U.S. Senators, yet to vote on the health care bill, should read the provisions in the stimulus package before voting on ObamaCare.
Few will object a provision requiring a federal system to electronically track medical treatments, because such a provision will facilitate the sharing of medical records and avoid repetitive tests and errors associated with record duplication.
But some provisions that enforce uniformity are reckless and harmful to health care as we know it.
The bill establishes a new bureaucracy, the National Coordinator of Health Information Technology, that will monitor doctors to assure they are doing, McCaughey writes, “what the federal government deems appropriate and cost effective. The goal is to reduce costs and ‘guide’ your doctor’s decisions (442, 446). These provisions in the stimulus bill are virtually identical to what Daschle prescribed in his 2008 book, ‘Critical: What We Can Do About the Health-Care Crisis.’ According to Daschle, doctors have to give up autonomy and ‘learn to operate less like solo practitioners.’”
Penalties in the stimulus bill are attached to doctors and hospitals that do not measure up, so called “non-meaningful users,” an expression the definition of which is left to the Health and Human Services secretary empowered to apply “more stringent measures of meaningful use over time”
The obvious question – What penalties will deter your doctor from going beyond the electronically delivered protocols when your condition is atypical or you need an experimental treatment? – is left purposely vague. In his book, former Sen. Tom Daschle proposed an appointed body to decide “tough” questions politicians are loathed to answer. The stimulus bill follows his cue by establishing the Federal Coordinating Council for Comparative Effectiveness Research.
McCaughey writes that Daschle in his book recommends slowing the development of costly new medications and technology that are driving up costs: “He praises Europeans for being more willing to accept ‘hopeless diagnoses’ and ‘forgo experimental treatments,’ and he chastises Americans for expecting too much from the health-care system.”
The stimulus bill would change current protocol and apply a cost-effectiveness standard set by the Federal Council. Under the current standard of care, Medicare pays for treatments that are thought to be safe and effective. “The Federal Council,” McCaughey writes, “is modeled after a U.K. board discussed in Daschle’s book. This board approves or rejects treatments using a formula that divides the cost of the treatment by the number of years the patient is likely to benefit.”

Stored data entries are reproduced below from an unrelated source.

theorem framed_busReset (p : Prof) : Framed (busReset p) :=
  framed_critical <| framed_bind (framed_busWrite _) fun _ => framed_bind (framed_delayUs _) fun _ =>
    framed_bind (framed_busWrite _) fun _ => framed_bind (framed_delayUs _) fun _ =>
      framed_bind (framed_withPolls (framed_pollLoop _ _ _ _)) fun _ => framed_withPolls (framed_pollLoop _ _ _ _)

/-! ### Addressing and search -/

theorem framed_sendRom (p : Prof) : Framed (sendRom p) := framed_bind framed_readRom fun _ => framed_writeBytes _ _

theorem framed_addressDevices : Framed addressDevices := by
  refine framed_bind framed_readMode fun m => ?_
  split
  · exact framed_bind (framed_busReset _) fun _ => framed_bind (framed_writeByte _ _) fun _ => framed_pure _
  · exact framed_bind (framed_busReset _) fun _ => framed_bind (framed_writeByte _ _) fun _ => framed_pure _
  · exact framed_bind (framed_busReset _) fun _ => framed_bind (framed_writeByte _ _) fun _ =>
      framed_bind (framed_sendRom _) fun _ => framed_pure _
  · exact framed_bind (framed_busReset _) fun _ => framed_bind (framed_writeByte _ _) fun _ =>
      framed_bind (framed_sendRom _) fun _ => framed_pure _
  · exact framed_bind (framed_busReset _) fun _ => framed_bind (framed_writeByte _ _) fun _ => framed_pure _
  · exact framed_bind (framed_busReset _) fun _ => framed_bind (framed_writeByte _ _) fun _ => framed_pure _
  · exact framed_fail _

theorem framed_decideDirection (p : Nat) (b c : Bool) : Framed (decideDirection p b c) := by
  unfold decideDirection
  split
  · refine framed_bind (framed_look _) fun q => ?_
    split
    · refine framed_bind (framed_bind (framed_look _) fun stk => ?_) fun _ => framed_pure _
      split
      · exact framed_updateSearch _
      · exact framed_stop _
    · split
      · exact framed_pure _
      · exact framed_bind (framed_updateSearch _) fun _ => framed_pure _
  · exact framed_pure _

theorem framed_searchTriplet (p : Nat) : Framed (searchTriplet p) := by
  refine framed_critical <| framed_bind (framed_readSlot _) fun b => framed_bind (framed_readSlot _) fun c => ?_
  split
  · exact framed_pure _
  · exact framed_bind (framed_decideDirection _ _ _) fun _ => framed_bind (framed_writeSlot _ _) fun _ => framed_pure _

theorem framed_searchPositions : ∀ n, Framed (searchPositions n)
  | 0 => framed_pure _
  | n + 1 => by
    refine framed_bind (framed_searchTriplet _) fun t => ?_
    split
    · exact framed_pure _
    · exact framed_bind (framed_updateSearch _) fun _ => framed_searchPositions n

theorem framed_searchPass (cmd : Byte) : Framed (searchPass cmd) :=
  framed_bind (framed_busReset _) fun _ => framed_bind (framed_writeByte _ _) fun _ =>
    framed_bind (framed_updateSearch _) fun _ => framed_searchPositions _

theorem framed_searchLoop (cmd : Byte) (n : Nat) : ∀ fuel, Framed (searchLoop cmd n fuel)
  | 0 => framed_pure _
  | fuel + 1 => by
    refine framed_bind (framed_searchPass _) fun full => ?_
    split
    · refine framed_bind (framed_updateSearch _) fun _ => framed_bind (framed_look _) fun q => ?_
      split
      · exact framed_pure _
      · exact framed_searchLoop cmd n fuel
    · exact framed_pure _

theorem framed_searchEngine (n : Nat) (cmd : Byte) : Framed (searchEngine n cmd) := by
  unfold searchEngine
  split
  · exact framed_pure _
  · exact framed_withSearch (framed_bind (framed_searchLoop _ _ _) fun _ => framed_look _)

/-! ### Memory transactions -/

theorem framed_sendCounted (p : Prof) : ∀ xs, Framed (sendCounted p xs)
  | [] => framed_pure _
  | _ :: xs => framed_bind (framed_writeByte _ _) fun _ => framed_bind (framed_updateTx _) fun _ => framed_sendCounted p xs

theorem framed_readCounted (p : Prof) : Framed (readCounted p) :=
  framed_bind (framed_readByte _) fun _ => framed_bind (framed_updateTx _) fun _ =>
    framed_bind (framed_updateTx _) fun _ => framed_pure _

theorem framed_readStatus (p : Prof) : Framed (readStatus p) :=
  framed_bind (framed_readByte _) fun _ => framed_bind (framed_updateTx _) fun _ => framed_pure _

theorem framed_readDataCounted (p : Prof) : ∀ n, Framed (readDataCounted p n)
  | 0 => framed_pure _
  | n + 1 => framed_bind (framed_readByte _) fun _ => framed_bind (framed_updateTx _) fun _ =>
      framed_bind (framed_updateTx _) fun _ => framed_readDataCounted p n

theorem framed_checkCrc : Framed checkCrc := framed_bind (framed_look _) fun _ => framed_require _ _

theorem framed_sendWriteScratchpad (p : Prof) : Framed (sendWriteScratchpad p) :=
  framed_bind (framed_look _) fun _ => framed_sendCounted _ _

theorem framed_copyFrame (p : Prof) : Framed (copyFrame p) :=
  framed_bind (framed_look _) fun _ => framed_bind (framed_writeBytes _ _) fun _ => framed_bind (framed_delayMs _) fun _ =>
    framed_bind (framed_readStatus _) fun _ => framed_require _ _

theorem framed_readScratchpadFrame : Framed readScratchpadFrame :=
  framed_bind framed_addressDevices fun _ => framed_bind (framed_sendCounted _ _) fun _ =>
    framed_bind (framed_readCounted _) fun _ => framed_bind (framed_readCounted _) fun _ =>
      framed_bind (framed_updateTx _) fun _ => framed_bind (framed_readCounted _) fun _ =>
        framed_bind (framed_readDataCounted _ _) fun _ => framed_bind (framed_readCounted _) fun _ =>
          framed_bind (framed_readCounted _) fun _ => framed_bind (framed_readStatus _) fun _ =>
            framed_bind (framed_require _ _) fun _ => framed_bind (framed_require _ _) fun _ =>
              framed_bind framed_checkCrc fun _ => framed_bind (framed_look _) fun _ => framed_pure _

theorem framed_memoryRead (addr : Half) (len : Nat) : Framed (memoryRead addr len) :=
  framed_bind framed_addressDevices fun _ => framed_bind (framed_writeBytes _ _) fun _ => framed_readBytes _ _

theorem framed_pageWrite (addr : Half) (data : List Byte) : Framed (pageWrite addr data) :=
  framed_withTx _ _ <| framed_bind framed_addressDevices fun _ => framed_bind (framed_sendWriteScratchpad _) fun _ =>
    framed_bind (framed_readCounted _) fun _ => framed_bind (framed_readCounted _) fun _ =>
      framed_bind framed_checkCrc fun _ => framed_bind framed_addressDevices fun _ => framed_copyFrame _

theorem framed_writeChunk (data : List Byte) (c : Cursor) : Framed (writeChunk data c) := by
  unfold writeChunk
  dsimp only
  split
  · exact framed_pageWrite _ _
  · exact framed_bind (framed_memoryRead _ _) fun _ => framed_pageWrite _ _

theorem framed_writeLoop (data : List Byte) : ∀ fuel, Framed (writeLoop data fuel)
  | 0 => framed_pure _
  | fuel + 1 => by
    refine framed_bind (framed_look _) fun c => ?_
    split
    · exact framed_pure _
    · exact framed_bind (framed_writeChunk _ _) fun _ => framed_bind (framed_advanceCursor _) fun _ =>
        framed_writeLoop data fuel

end Sys2Proof.Machine
end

The provisions in the stimulus bill respecting health care enforce rationed care according to a model common in Europe, where in 2006 the U.K. health board determined that elderly patients with macular degeneration must wait until they had gone blind in one eye before being eligible to receive a drug to save the other eye. Three years of energetic public protest reversed the decision – a picture perfect shot of the dangers involved when legislators do not sufficiently examine hidden pigs in hidden pokes.
Has Connecticut Sen. Chris Dodd, now carrying the health care spear for an ailing Sen. Edward Kennedy, read these provisions in the stimulus bill? Have any of the members of Connecticut’s universally Democratic U.S. congressional delegation read these provisions?